Я совершенно искренне поперхнулся, а Тусен как ни в чем не бывало продолжал:
— Быть «Тусеном» означает держать в себе то лучшее, что делает людей святыми. Как будто они отдали тебе это на хранение.
— Как в банке?
— Если угодно…
— Ловко, — сказал я. — Стало быть, носите на плечах всю Францию? Тяжко, наверное?
— Тело не имеет значения, — отозвался Святой. — Я знаю, что выгляжу… не очень. — Он болезненно скривился, изуродовав на мгновение свое фарфоровое лицо.
— Тусен — его настоящее имя, — заметила мельком Нина. — Он родился первого ноября.[55]
— Какая у вас специальность, Эрнст? — спросил Святой.

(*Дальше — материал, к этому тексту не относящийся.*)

-- ==== Sys2Proof/Machine/Tables.lean ====
section
/-! DEFINITION. The resource tables of 40_tables.md, entry by entry as listed there, their lookups, and `TBLINIT`. The tables
are constants of the design (R75); the flag `tablesValid` stands for them. -/

namespace Sys2Proof.Machine

/-! ## The mu-law code (40_tables.md R76, R77) -/

/-- `TBL_MULAW[c]` (R76). -/
def mulawDecode (c : Byte) : Int :=
  let seg := (c.extractLsb' 4 3).toNat
  let man := (c.extractLsb' 0 4).toNat
  let mag : Int := (((man <<< 3) + 132) <<< seg : Nat) - 132
  if c.getLsbD 7 then -mag else mag

/-- `MULAW_ENC(v)` (R77). `bitlen(mag)` is `Nat.log2 mag + 1`. -/
def mulawEncode (v : Int) : Byte :=
  let sign : Nat := if v < 0 then 1 else 0
  let mag : Nat := min v.natAbs 32635 + 132
  let seg : Nat := Nat.log2 mag + 1 - 8
  let man : Nat := (mag >>> (seg + 3)) &&& 15
  BitVec.ofNat 8 (sign <<< 7 ||| seg <<< 4 ||| man)

/-! ## Pitch ratios (40_tables.md R79, R80) -/

/-- Entries 0 to 63 of `tblPitchHi`. -/
def tblPitchHi0 : List Nat :=
  [40, 43, 45, 48, 51, 54, 57, 60, 64, 68, 72, 76, 81, 85, 91, 96,
   102, 108, 114, 121, 128, 136, 144, 152, 161, 171, 181, 192, 203, 215, 228, 242,
   256, 271, 287, 304, 323, 342, 362, 384, 406, 431, 456, 483, 512, 542, 575, 609,
   645, 683, 724, 767, 813, 861, 912, 967, 1024, 1085, 1149, 1218, 1290, 1367, 1448, 1534]

/-- Entries 64 to 127 of `tblPitchHi`. -/
def tblPitchHi1 : List Nat :=
  [1625, 1722, 1825, 1933, 2048, 2170, 2299, 2435, 2580, 2734, 2896, 3069, 3251, 3444, 3649, 3866,
   4096, 4340, 4598, 4871, 5161, 5468, 5793, 6137, 6502, 6889, 7298, 7732, 8192, 8679, 9195, 9742,
   10321, 10935, 11585, 12274, 13004, 13777, 14596, 15464, 16384, 17358, 18390, 19484, 20643, 21870, 23170, 24548,
   26008, 27554, 29193, 30929, 32768, 34716, 36781, 38968, 41285, 43740, 46341, 49097, 52016, 55109, 58386, 61858]

/-- Entries 128 to 191 of `tblPitchHi`. -/
def tblPitchHi2 : List Nat :=
  [65536, 69433, 73562, 77936, 82570, 87480, 92682, 98193, 104032, 110218, 116772, 123715, 131072, 138866, 147123, 155872,
   165140, 174960, 185364, 196386, 208064, 220436, 233544, 247431, 262144, 277732, 294247, 311744, 330281, 349920, 370728, 392772,
   416128, 440872, 467088, 494862, 524288, 555464, 588493, 623487, 660561, 699841, 741455, 785544, 832255, 881744, 934175, 989724,
   1048576, 1110928, 1176987, 1246974, 1321123, 1399681, 1482910, 1571089, 1664511, 1763488, 1868350, 1979448, 2097152, 2221855, 2353974, 2493948]

/-- Entries 192 to 255 of `tblPitchHi`. -/
def tblPitchHi3 : List Nat :=
  [2642246, 2799362, 2965821, 3142178, 3329021, 3526975, 3736700, 3958896, 4194304, 4443710, 4707947, 4987896, 5284492, 5598724, 5931642, 6284355,
   6658043, 7053950, 7473400, 7917792, 8388608, 8887421, 9415894, 9975792, 10568984, 11197448, 11863283, 12568711, 13316085, 14107901, 14946800, 15835583,
   16777216, 17774841, 18831788, 19951585, 21137968, 22394897, 23726566, 25137421, 26632170, 28215802, 29893600, 31671166, 33554432, 35549682, 37663576, 39903169,
   42275935, 44789793, 47453133, 50274843, 53264341, 56431603, 59787201, 63342333, 67108864, 71099365, 75327153, 79806339, 84551870, 89579586, 94906266, 100549686]

/-- `TBL_PITCH_HI` (R79): the `UQ16.16` ratio of `i - 128` semitones. -/
def tblPitchHi : List Nat := tblPitchHi0 ++ tblPitchHi1 ++ tblPitchHi2 ++ tblPitchHi3

/-- Entries 0 to 63 of `tblPitchLo`. -/
def tblPitchLo0 : List Nat :=
  [65536, 65551, 65566, 65580, 65595, 65610, 65625, 65640, 65654, 65669, 65684, 65699, 65714, 65729, 65743, 65758,
   65773, 65788, 65803, 65818, 65832, 65847, 65862, 65877, 65892, 65907, 65922, 65936, 65951, 65966, 65981, 65996,
   66011, 66026, 66041, 66056, 66071, 66085, 66100, 66115, 66130, 66145, 66160, 66175, 66190, 66205, 66220, 66235,
   66250, 66265, 66280, 66294, 66309, 66324, 66339, 66354, 66369, 66384, 66399, 66414, 66429, 66444, 66459, 66474]

/-- Entries 64 to 127 of `tblPitchLo`. -/
def tblPitchLo1 : List Nat :=
  [66489, 66504, 66519, 66534, 66549, 66564, 66579, 66594, 66609, 66624, 66639, 66654, 66670, 66685, 66700, 66715,
   66730, 66745, 66760, 66775, 66790, 66805, 66820, 66835, 66850, 66865, 66880, 66896, 66911, 66926, 66941, 66956,
   66971, 66986, 67001, 67016, 67032, 67047, 67062, 67077, 67092, 67107, 67122, 67137, 67153, 67168, 67183, 67198,
   67213, 67228, 67244, 67259, 67274, 67289, 67304, 67320, 67335, 67350, 67365, 67380, 67395, 67411, 67426, 67441]

/-- Entries 128 to 191 of `tblPitchLo`. -/
def tblPitchLo2 : List Nat :=
  [67456, 67472, 67487, 67502, 67517, 67532, 67548, 67563, 67578, 67593, 67609, 67624, 67639, 67655, 67670, 67685,
   67700, 67716, 67731, 67746, 67761, 67777, 67792, 67807, 67823, 67838, 67853, 67869, 67884, 67899, 67915, 67930,
   67945, 67961, 67976, 67991, 68007, 68022, 68037, 68053, 68068, 68083, 68099, 68114, 68129, 68145, 68160, 68176,
   68191, 68206, 68222, 68237, 68252, 68268, 68283, 68299, 68314, 68330, 68345, 68360, 68376, 68391, 68407, 68422]

/-- Entries 192 to 255 of `tblPitchLo`. -/
def tblPitchLo3 : List Nat :=
  [68438, 68453, 68468, 68484, 68499, 68515, 68530, 68546, 68561, 68577, 68592, 68608, 68623, 68639, 68654, 68670,
   68685, 68701, 68716, 68732, 68747, 68763, 68778, 68794, 68809, 68825, 68840, 68856, 68871, 68887, 68902, 68918,
   68933, 68949, 68965, 68980, 68996, 69011, 69027, 69042, 69058, 69074, 69089, 69105, 69120, 69136, 69152, 69167,
   69183, 69198, 69214, 69230, 69245, 69261, 69276, 69292, 69308, 69323, 69339, 69355, 69370, 69386, 69402, 69417]

/-- `TBL_PITCH_LO` (R79): the `UQ16.16` ratio of `j / 256` of a semitone. -/
def tblPitchLo : List Nat := tblPitchLo0 ++ tblPitchLo1 ++ tblPitchLo2 ++ tblPitchLo3

/-- `PITCH_RATIO(p)` (R80), for `p` an `SQ8` semitone value. -/
def pitchRatio (p : Int) : Nat :=
  let idx := ((p + 32768) >>> 8).toNat
  let fr := (p % 256).toNat
  (tblPitchHi.getD idx 0 * tblPitchLo.getD fr 0) >>> 16

/-! ## Window (40_tables.md R81) -/

/-- Entries 0 to 32 of `TBL_WINDOW` (R81). -/
def tblWindowHalf : List Int :=
  [0, 79, 315, 705, 1247, 1935, 2761, 3719, 4799, 5990, 7282, 8661, 10114, 11628, 13188, 14778,
   16384, 17990, 19580, 21140, 22654, 24107, 25486, 26778, 27969, 29049, 30007, 30833, 31521, 32063, 32453, 32689,
   32768]

/-- `TBL_WINDOW[i]` (R81): the table is symmetric about entry 32. -/
def tblWindow (i : Nat) : Int := if i ≤ 32 then tblWindowHalf.getD i 0 else tblWindowHalf.getD (64 - i) 0

/-- `WINDOW(e)` (R81), for `e` a `UQ16` phase. -/
def windowAt (e : Nat) : Int :=
  let idx := e >>> 10
  let fr : Int := (e % 1024 : Nat)
  tblWindow idx + (((tblWindow (idx + 1) - tblWindow idx) * fr) >>> 10)

/-! ## Crossfade curves (40_tables.md R82) -/

/-- `TBL_XF_IN` (R82). -/
def tblXfIn : List Int :=
  [0, 1636, 3984, 6289, 8530, 10681, 12721, 14629, 16384, 17969, 19366, 20562, 21543, 22301, 22825, 23113,
   23170]

/-- `TBL_XF_OUT` (R82). -/
def tblXfOut : List Int :=
  [23170, 23113, 22825, 22301, 21543, 20562, 19366, 17969, 16384, 14629, 12721, 10681, 8530, 6289, 3984, 1636,
   0]

/-- `XF_LOOKUP(T, dw)` (R82), for `dw` a `UQ15`. -/
def xfLookup (tbl : List Int) (dw : Nat) : Int :=
  let idx := dw >>> 11
  let fr : Int := (dw % 2048 : Nat)
  if 16 ≤ idx then tbl.getD 16 0
  else tbl.getD idx 0 + (((tbl.getD (idx + 1) 0 - tbl.getD idx 0) * fr) >>> 11)

/-! ## Grain size (40_tables.md R83) -/

/-- `TBL_GRAIN_SIZE` (R83), in samples at the internal rate. -/
def tblGrainSize : List Int :=
  [128, 152, 181, 215, 256, 304, 362, 431, 512, 609, 724, 861, 1024, 1218, 1448, 1722,
   2048, 2435, 2896, 3444, 4096, 4871, 5793, 6889, 8192, 9742, 11585, 13777, 16384, 19484, 23170, 27554,
   32768]

/-- `GRAIN_SIZE(size)` (R83), for `size` a `UQ15`. -/
def grainSize (size : Nat) : Int :=
  let idx := size >>> 10
  let fr : Int := (size % 1024 : Nat)
  if 32 ≤ idx then tblGrainSize.getD 32 0
  else tblGrainSize.getD idx 0 + (((tblGrainSize.getD (idx + 1) 0 - tblGrainSize.getD idx 0) * fr) >>> 10)

/-! ## TBLINIT -/

/-- `TBLINIT sample_rate` (40_tables.md R71). -/
def execTblinit (sampleRate : BitVec 32) (s : State) : Result :=
  unlessFaulted s <|
  if s.tablesValid then raise .sequence 0 (encode (.tblinit sampleRate)) s
  else if sampleRate = 0 then raise .operand 0 (encode (.tblinit sampleRate)) s
  else complete none { s with tblSr := sampleRate, tablesValid := true }

end Sys2Proof.Machine
end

Не задумываясь, я ответил:
— Механик.
— Это хорошо, — пробормотал он, раздумывая о чем-то своем.
— Святой, ешь, — напомнила Нина.
Тусен машинально сунул в рот ложку.
Некоторое время все молча жевали. Потом Святой негромко произнес:
— Завтра в Париж возвращается «Триколор».[56]
Дюшан поморщился:
— Дарлан все-таки пошел на это.
Тусен хмыкнул:
— Ничего удивительного. Наоборот, было бы странно, если бы он не воспользовался Легионом, а отдал его на растерзание красной Москве. Фактически сразу после переворота в Германии, еще в ноябре, начались разговоры о том, чтобы отозвать французских добровольцев с Восточного фронта. Формально они не обязаны больше сражаться за Вермахт, поскольку присягали на верность лично фюреру. А фюрер — фью!..
Он присвистнул, и все засмеялась.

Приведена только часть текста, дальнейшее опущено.